I tend to wear baggy cotton ¾s on the 'bent, special offer in Next, with normal underwear. When it starts getting colder and wetter I move to unpadded bibtights.

It's nice being able to park the bike and walk away from it with a sense of normality to your clothing.


----------



## dataretriever (2 Jun 2009)

I wear lycra cycling shorts under a pair of baggy shorts with pockets for the essentials. My current faves are a pair of Endura Zymes. they have pockets that face the right way for a recumbent, whether by design or accident. In the cold or wet I have a pair of long shower resistant Endura trousers again worn with lycra underneath.

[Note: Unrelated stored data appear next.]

-- ==== Sys2Proof/Machine/ObjNames.lean ====
section
/-!
DEFINITION. The names and CoE types of the dictionary's objects (R492, R498, R499), as the SDO information service gives them (R486): by the base of
an index and its sub-index.
-/

namespace Sys2Proof.Machine

/-- The name of an object in the tables of R498 and R499. -/
def objName (base sub : Nat) : String :=
  match base, sub with
  | 0x1000, _ => "Device type"
  | 0x1008, _ => "Device name"
  | 0x1009, _ => "Hardware version"
  | 0x100A, _ => "Software version"
  | 0x1018, 1 => "Vendor ID"
  | 0x1018, 2 => "Product code"
  | 0x1018, 3 => "Revision"
  | 0x1018, 4 => "Serial number"
  | 0x1A00, _ => "TxPDO mapping"
  | 0x1C00, _ => "SM types"
  | 0x1C12, _ => "RxPDO assign"
  | 0x1C13, 1 => "TxPDO assign"
  | 0x1C33, 1 => "SM3 sync type"
  | 0x2000, 1 => "GRADE"
  | 0x2000, 2 => "STEPPING"
  | 0x2000, 3 => "FW_VERSION"
  | 0x2000, 4 => "LIB_VERSION"
  | 0x2000, 5 => "CHART_GENERATION"
  | 0x2001, _ => "SEATING_CHART"
  | 0x2002, 1 => "DEVICE_INDEX"
  | 0x2002, 2 => "GROUP_ID"
  | 0x2003, 1 => "STATE"
  | 0x2003, 2 => "HEARTBEAT"
  | 0x2010, _ => "LOGIN"
  | 0x2011, _ => "LEVEL"
  | 0x2012, _ => "LOGOUT"
  | 0x2013, _ => "WRONG_KEYS"
  | 0x2014, _ => "LOCK_REMAINING"
  | 0x2100, 1 => "SESSIONS_OPEN"
  | 0x2100, 2 => "LIVE_STREAMS"
  | 0x2100, 3 => "JOBS_DROPPED"
  | 0x2100, 4 => "PARTITIONS"
  | 0x2100, 5 => "MAX_LOAD"
  | 0x2110, 1 => "DIES"
  | 0x2110, 2 => "STATE"
  | 0x2110, 3 => "LOAD"
  | 0x2110, 4 => "LIVE_DEMAND"
  | 0x2110, 5 => "SESSIONS"
  | 0x2130, 1 => "TEST_DIES"
  | 0x2130, 2 => "TEST_ACTION"
  | 0x3000, 1 => "SESSION"
  | 0x3000, 2 => "KIND"
  | 0x3000, 3 => "HOMEROOM"
  | 0x3000, 4 => "PERIOD"
  | 0x3000, 5 => "DEADLINE"
  | 0x3000, 6 => "Q"
  | 0x3000, 7 => "EMISSION"
  | 0x3000, 8 => "STATE"
  | 0x3001, 1 => "PICTURES"
  | 0x3001, 2 => "DROPPED"
  | 0x3001, 3 => "LOST"
  | 0x3001, 4 => "CRC_ERR"
  | 0x3001, 5 => "UNKNOWN"
  | 0x3001, 6 => "LATE"
  | 0x3001, 7 => "DUPLICATE"
  | 0x3001, 8 => "DAMAGED"
  | 0x3001, 9 => "FORCED_NOREF"
  | 0x3001, 10 => "REEDITIONS"
  | 0x3001, 11 => "CAPPED_TILES"
  | 0x3001, 12 => "SATURATION"
  | 0x3002, 1 => "FIRST_SLICE_US"
  | 0x3002, 2 => "PICTURE_US"
  | 0x3002, 3 => "WORST_FIRST_US"
  | 0x3002, 4 => "LAST_SEQ"
  | 0x3003, 1 => "REFRESH"
  | 0x3003, 2 => "NEXT_Q"
  | 0x3003, 3 => "NEXT_CAP_PIC"
  | 0x3003, 4 => "NEXT_CAP_PER"
  | 0x3003, 5 => "NEXT_REFRESH"
  | 0x3003, 6 => "STOP"
  | 0x4000, 1 => "DRAINED"
  | 0x4000, 2 => "BELOW_GRADE"
  | 0x4000, 3 => "OVERRIDE"
  | 0x4000, 4 => "NEWEST_SLOT"
  | 0x4000, 5 => "CARDS_HELD"
  | 0x4001, _ => "CARD_SLOT"
  | 0x4002, _ => "CARD"
  | 0x4010, _ => "DRAIN_RECORD"
  | 0x4011, _ => "CLEAR_DRAIN_RECORD"
  | 0x4012, _ => "DRAIN_NOW"
  | 0x4020, 1 => "SAMPLE_LOG2"
  | 0x4020, 2 => "SUSPECT_N"
  | 0x4020, 3 => "SUSPECT_WIN"
  | 0x4020, 4 => "WDIG_N"
  | 0x4030, 1 => "MISMATCHES"
  | 0x4030, 2 => "VOTES"
  | 0x4030, 3 => "PROC_STATE"
  | 0x5000, 1 => "POWER"
  | 0x5000, 2 => "EMERGENCY"
  | 0x5000, 3 => "HOTTEST"
  | 0x5000, 4 => "THROTTLED"
  | 0x5010, 1 => "TJ"
  | 0x5010, 2 => "CLK_MIN"
  | 0x5010, 3 => "CLK_MAX"
  | 0x5010, 4 => "VCORE_MIN"
  | 0x5010, 5 => "THROTTLE"
  | 0x6000, 1 => "LIB_STATUS"
  | 0x6000, 2 => "EXAMS_DONE"
  | 0x6000, 3 => "BAND_MISSED"
  | 0x6001, 1 => "EXAM_PERIOD"
  | 0x6001, 2 => "EXAM_WAIT"
  | 0x6001, 3 => "EXAM_PAUSE"
  | 0x6010, _ => "LIB_STAGE"
  | 0x6011, _ => "LIB_STAGED_LEN"
  | 0x6012, 1 => "LIB_INSTALL"
  | 0x6012, 2 => "LIB_FORWARD"
  | 0x6020, 1 => "EXAM_STATE"
  | 0x6020, 2 => "RECESS_SLOT"
  | _, _ => ""

/-- The CoE type of an object of some length (R492). -/
def coeType (base sub len : Nat) : CoeType :=
  match base, sub with
  | 0x1008, _ | 0x1009, _ | 0x100A, _ => .visibleString
  | 0x2010, _ => .octetString
  | 0x2001, _ | 0x4002, _ | 0x4010, _ | 0x6010, _ => .domain
  | 0x4000, 1 | 0x4000, 2 | 0x4000, 3 | 0x5000, 2 | 0x5010, 5 | 0x6001, 3 | 0x6012, 2 => .boolean
  | 0x5000, 3 | 0x5010, 1 => .integer16
  | _, _ => match len with | 1 => .unsigned8 | 2 => .unsigned16 | 8 => .unsigned64 | _ => .unsigned32

end Sys2Proof.Machine
end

I tried a normal pair of Lycra shorts without the insert but they didn't offer anywhere near the support for the boy bits and led to an uncomfortable bandy leg style of pedalling whilst finding somewhere discreet to stop and have a rearrange downstairs; never happens with the padded ones......

I've got a 20" Q too!


----------



## banjokat (2 Jun 2009)

dataretriever said:


> I tried a normal pair of Lycra shorts without the insert but they didn't offer anywhere near the support for the boy bits and led to an uncomfortable bandy leg style of pedalling whilst finding somewhere discreet to stop and have a rearrange downstairs; never happens with the padded ones.



Seconded


----------



## squeaker (3 Jun 2009)

Endura 3/4 Humvees (with a modified leg bottom hem - elastic cord + sliding toggles - as I couldn't get on with the standard closure, never used the standard liner). Zipped pockets work very well - can carry mobile + money etc..
Gill Lite boxers underneath for longer rides, otherwise just ordinary cotton knicks for local (non-sweaty) rides.


----------



## Auntie Helen (3 Jun 2009)

I wear either lycra cycling or lycra running shorts. I don't mind the nappy because I do find, as Arallsopp mentioned, that the wind whistling around your nether regions can be a bit chilly so a bit more padding helps. Also the nappy makes you look like a proper cyclist when off the bike at a cafe or something, so people hopefully realise you're dressing like that for sporty functionality, not because you think you look great in body-hugging clothing.


----------



## dellzeqq (3 Jun 2009)

arallsopp said:


> That foam can be kinda handy, as it stops you getting a rainwater enema on damp descents.


(abandons all thoughts of purchasing a 'bent.) I did ask Mr. Gates if he would be wearing a kilt on Friday night, but, apparently not. Insects....


----------



## arallsopp (3 Jun 2009)

dellzeqq said:


> (abandons all thoughts of purchasing a 'bent.)



Now obviously, I'm a recumbevangelist, but come on.... Think of the advantages:


Spread your body weight over a much larger area, on a comfortable seat means less back, neck, shoulder, and butt ache.
No wrist pain from bearing your weight.
Smaller frontal area means better aerodynamics.
The heads up position lets you enjoy the scenery instead of the grit on the road.
No matter how hard you strive for it, the Superman dismount is impossible.
It looks damn cool.
In addition to physically eliminating accumulated material in the bowel, it can speed the cleansing of toxins that have been stored in the liver, gallbladder and fat tissue, thus having an amazing effect on energy, health and well being.


----------



## TimP (3 Jun 2009)

Nah, the simple response is that it is no worse than the rainwater enema you get from not using mudguards on an upright in the rain. Actually it is better as the water is not thrown up from the road and mixed with assorted grot.


----------



## 3tyretrackterry (3 Jun 2009)

not because you think you look great in body-hugging clothing. 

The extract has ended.